= What the task asks =
In the records below, the line with "simp only [bankEvent]" opens the range and the line with "simp only [padEvent]" closes it; print that range exactly and nothing else.

= Collected data entries =
@[simp] theorem presentAt_cbu (reader : Reader) (b : BandNo) (master : State → State) (band : BandRecord → State → State)
    (s : State) (hm : ∀ t, (master t).cbu = t.cbu) (hb : ∀ r t, (band r t).cbu = t.cbu) :
    (presentAt reader b master band s).cbu = s.cbu := by
  simp only [presentAt]
  split
  all_goals simp [hm, hb]

@[simp] theorem presentAt_tfs (reader : Reader) (b : BandNo) (master : State → State) (band : BandRecord → State → State)
    (s : State) (hm : ∀ t, (master t).tfs = t.tfs) (hb : ∀ r t, (band r t).tfs = t.tfs) :
    (presentAt reader b master band s).tfs = s.tfs := by
  simp only [presentAt]
  split
  all_goals simp [hm, hb]

@[simp] theorem presentAt_xlu (reader : Reader) (b : BandNo) (master : State → State) (band : BandRecord → State → State)
    (s : State) (hm : ∀ t, (master t).xlu = t.xlu) (hb : ∀ r t, (band r t).xlu = t.xlu) :
    (presentAt reader b master band s).xlu = s.xlu := by
  simp only [presentAt]
  split
  all_goals simp [hm, hb]

@[simp] theorem presentAt_sck (reader : Reader) (b : BandNo) (master : State → State) (band : BandRecord → State → State)
    (s : State) (hm : ∀ t, (master t).sck = t.sck) (hb : ∀ r t, (band r t).sck = t.sck) :
    (presentAt reader b master band s).sck = s.sck := by
  simp only [presentAt]
  split
  all_goals simp [hm, hb]

@[simp] theorem presentAt_sts (reader : Reader) (b : BandNo) (master : State → State) (band : BandRecord → State → State)
    (s : State) (hm : ∀ t, (master t).sts = t.sts) (hb : ∀ r t, (band r t).sts = t.sts) :
    (presentAt reader b master band s).sts = s.sts := by
  simp only [presentAt]
  split
  all_goals simp [hm, hb]

@[simp] theorem presentAtLane_keeps (l : Nat) (b : BandNo) (s : State) :
    (presentAtLane l b s).pending = s.pending ∧ (presentAtLane l b s).lmu = s.lmu ∧ (presentAtLane l b s).tfs = s.tfs ∧
    (presentAtLane l b s).sck = s.sck ∧ (presentAtLane l b s).sts = s.sts := by
  simp only [presentAtLane]
  split
  all_goals simp

@[simp] theorem bankEvent_keeps (addr : Nat) (ev : StationEvent) (s : State) :
    (bankEvent addr ev s).pending = s.pending ∧ (bankEvent addr ev s).cbu = s.cbu ∧ (bankEvent addr ev s).tfs = s.tfs ∧
    (bankEvent addr ev s).xlu = s.xlu ∧ (bankEvent addr ev s).sck = s.sck ∧ (bankEvent addr ev s).sts = s.sts := by
  simp only [bankEvent]
  repeat' split
  all_goals simp

@[simp] theorem cabinEvent_keeps (addr : Nat) (ev : StationEvent) (s : State) :
    (cabinEvent addr ev s).pending = s.pending ∧ (cabinEvent addr ev s).lmu = s.lmu ∧ (cabinEvent addr ev s).tfs = s.tfs ∧
    (cabinEvent addr ev s).xlu = s.xlu ∧ (cabinEvent addr ev s).sck = s.sck ∧ (cabinEvent addr ev s).sts = s.sts := by
  simp only [cabinEvent]
  split
  all_goals simp

@[simp] theorem padEvent_keeps (addr : Nat) (ev : StationEvent) (s : State) :
    (padEvent addr ev s).pending = s.pending ∧ (padEvent addr ev s).lmu = s.lmu ∧ (padEvent addr ev s).tfs = s.tfs ∧
    (padEvent addr ev s).xlu = s.xlu ∧ (padEvent addr ev s).sck = s.sck ∧ (padEvent addr ev s).sts = s.sts := by
  simp only [padEvent]
  split
  all_goals simp

@[simp] theorem laneEvent_keeps (addr : Nat) (ev : StationEvent) (s : State) :
    (laneEvent addr ev s).pending = s.pending ∧ (laneEvent addr ev s).lmu = s.lmu ∧ (laneEvent addr ev s).tfs = s.tfs ∧
    (laneEvent addr ev s).sck = s.sck ∧ (laneEvent addr ev s).sts = s.sts := by
  simp only [laneEvent]
  split
  all_goals simp

@[simp] theorem routeEvent_keeps (addr : Nat) (ev : StationEvent) (s : State) :
    (routeEvent addr ev s).pending = s.pending ∧ (routeEvent addr ev s).tfs = s.tfs ∧ (routeEvent addr ev s).sck = s.sck ∧
    (routeEvent addr ev s).sts = s.sts := by
  simp only [routeEvent]
  split
  all_goals simp

@[simp] theorem updateStation_keeps (addr : Nat) (f : Station → Station) (s : State) :
    (updateStation addr f s).pending = s.pending ∧ (updateStation addr f s).bdr = s.bdr ∧
    (updateStation addr f s).lmu = s.lmu ∧ (updateStation addr f s).cbu = s.cbu ∧ (updateStation addr f s).tfs = s.tfs ∧
    (updateStation addr f s).xlu = s.xlu ∧ (updateStation addr f s).sck = s.sck ∧ (updateStation addr f s).sts = s.sts ∧
    (updateStation addr f s).lkc = s.lkc ∧ (updateStation addr f s).cnu = s.cnu := by
  exact ⟨rfl, rfl, rfl, rfl, rfl, rfl, rfl, rfl, rfl, rfl⟩

@[simp] theorem takeEvent_keeps (addr : Nat) (event : Option (StationEvent × Bool)) (s : State) :
    (takeEvent addr event s).pending = s.pending ∧ (takeEvent addr event s).tfs = s.tfs ∧
    (takeEvent addr event s).sck = s.sck ∧ (takeEvent addr event s).sts = s.sts := by
  simp only [takeEvent]
  repeat' split
  all_goals simp

@[simp] theorem takeRestart_keeps (addr : Nat) (flag : Bool) (s : State) :
    (takeRestart addr flag s).pending = s.pending ∧ (takeRestart addr flag s).bdr = s.bdr ∧
    (takeRestart addr flag s).lmu = s.lmu ∧ (takeRestart addr flag s).cbu = s.cbu ∧ (takeRestart addr flag s).tfs = s.tfs ∧
    (takeRestart addr flag s).xlu = s.xlu ∧ (takeRestart addr flag s).sck = s.sck ∧ (takeRestart addr flag s).sts = s.sts := by
  simp only [takeRestart]
  repeat' split
  all_goals simp

@[simp] theorem reconcileOwner_keeps (addr : Nat) (r : StatusReport) (s : State) :
    (reconcileOwner addr r s).pending = s.pending ∧ (reconcileOwner addr r s).tfs = s.tfs ∧
    (reconcileOwner addr r s).sck = s.sck ∧ (reconcileOwner addr r s).sts = s.sts := by
  simp only [reconcileOwner]
  split
  all_goals simp

@[simp] theorem regainOwner_keeps (addr : Nat) (r : StatusReport) (s : State) :
    (regainOwner addr r s).pending = s.pending ∧ (regainOwner addr r s).tfs = s.tfs ∧ (regainOwner addr r s).sck = s.sck ∧
    (regainOwner addr r s).sts = s.sts := by
  simp only [regainOwner]
  split
  all_goals simp

@[simp] theorem endStarting_keeps (addr : Nat) (s : State) :
    (endStarting addr s).pending = s.pending ∧ (endStarting addr s).bdr = s.bdr ∧ (endStarting addr s).lmu = s.lmu ∧
    (endStarting addr s).cbu = s.cbu ∧ (endStarting addr s).tfs = s.tfs ∧ (endStarting addr s).xlu = s.xlu ∧
    (endStarting addr s).sck = s.sck ∧ (endStarting addr s).sts = s.sts ∧ (endStarting addr s).cnu = s.cnu := by
  simp only [endStarting]
  split
  all_goals simp

@[simp] theorem takeStatus_keeps (addr : Nat) (r : StatusReport) (s : State) :
    (takeStatus addr r s).pending = s.pending ∧ (takeStatus addr r s).tfs = s.tfs ∧ (takeStatus addr r s).sck = s.sck ∧
    (takeStatus addr r s).sts = s.sts := by
  simp [takeStatus]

= Task solution =
  simp only [bankEvent]
  repeat' split
  all_goals simp

@[simp] theorem cabinEvent_keeps (addr : Nat) (ev : StationEvent) (s : State) :
    (cabinEvent addr ev s).pending = s.pending ∧ (cabinEvent addr ev s).lmu = s.lmu ∧ (cabinEvent addr ev s).tfs = s.tfs ∧
    (cabinEvent addr ev s).xlu = s.xlu ∧ (cabinEvent addr ev s).sck = s.sck ∧ (cabinEvent addr ev s).sts = s.sts := by
  simp only [cabinEvent]
  split
  all_goals simp

@[simp] theorem padEvent_keeps (addr : Nat) (ev : StationEvent) (s : State) :
    (padEvent addr ev s).pending = s.pending ∧ (padEvent addr ev s).lmu = s.lmu ∧ (padEvent addr ev s).tfs = s.tfs ∧
    (padEvent addr ev s).xlu = s.xlu ∧ (padEvent addr ev s).sck = s.sck ∧ (padEvent addr ev s).sts = s.sts := by
  simp only [padEvent]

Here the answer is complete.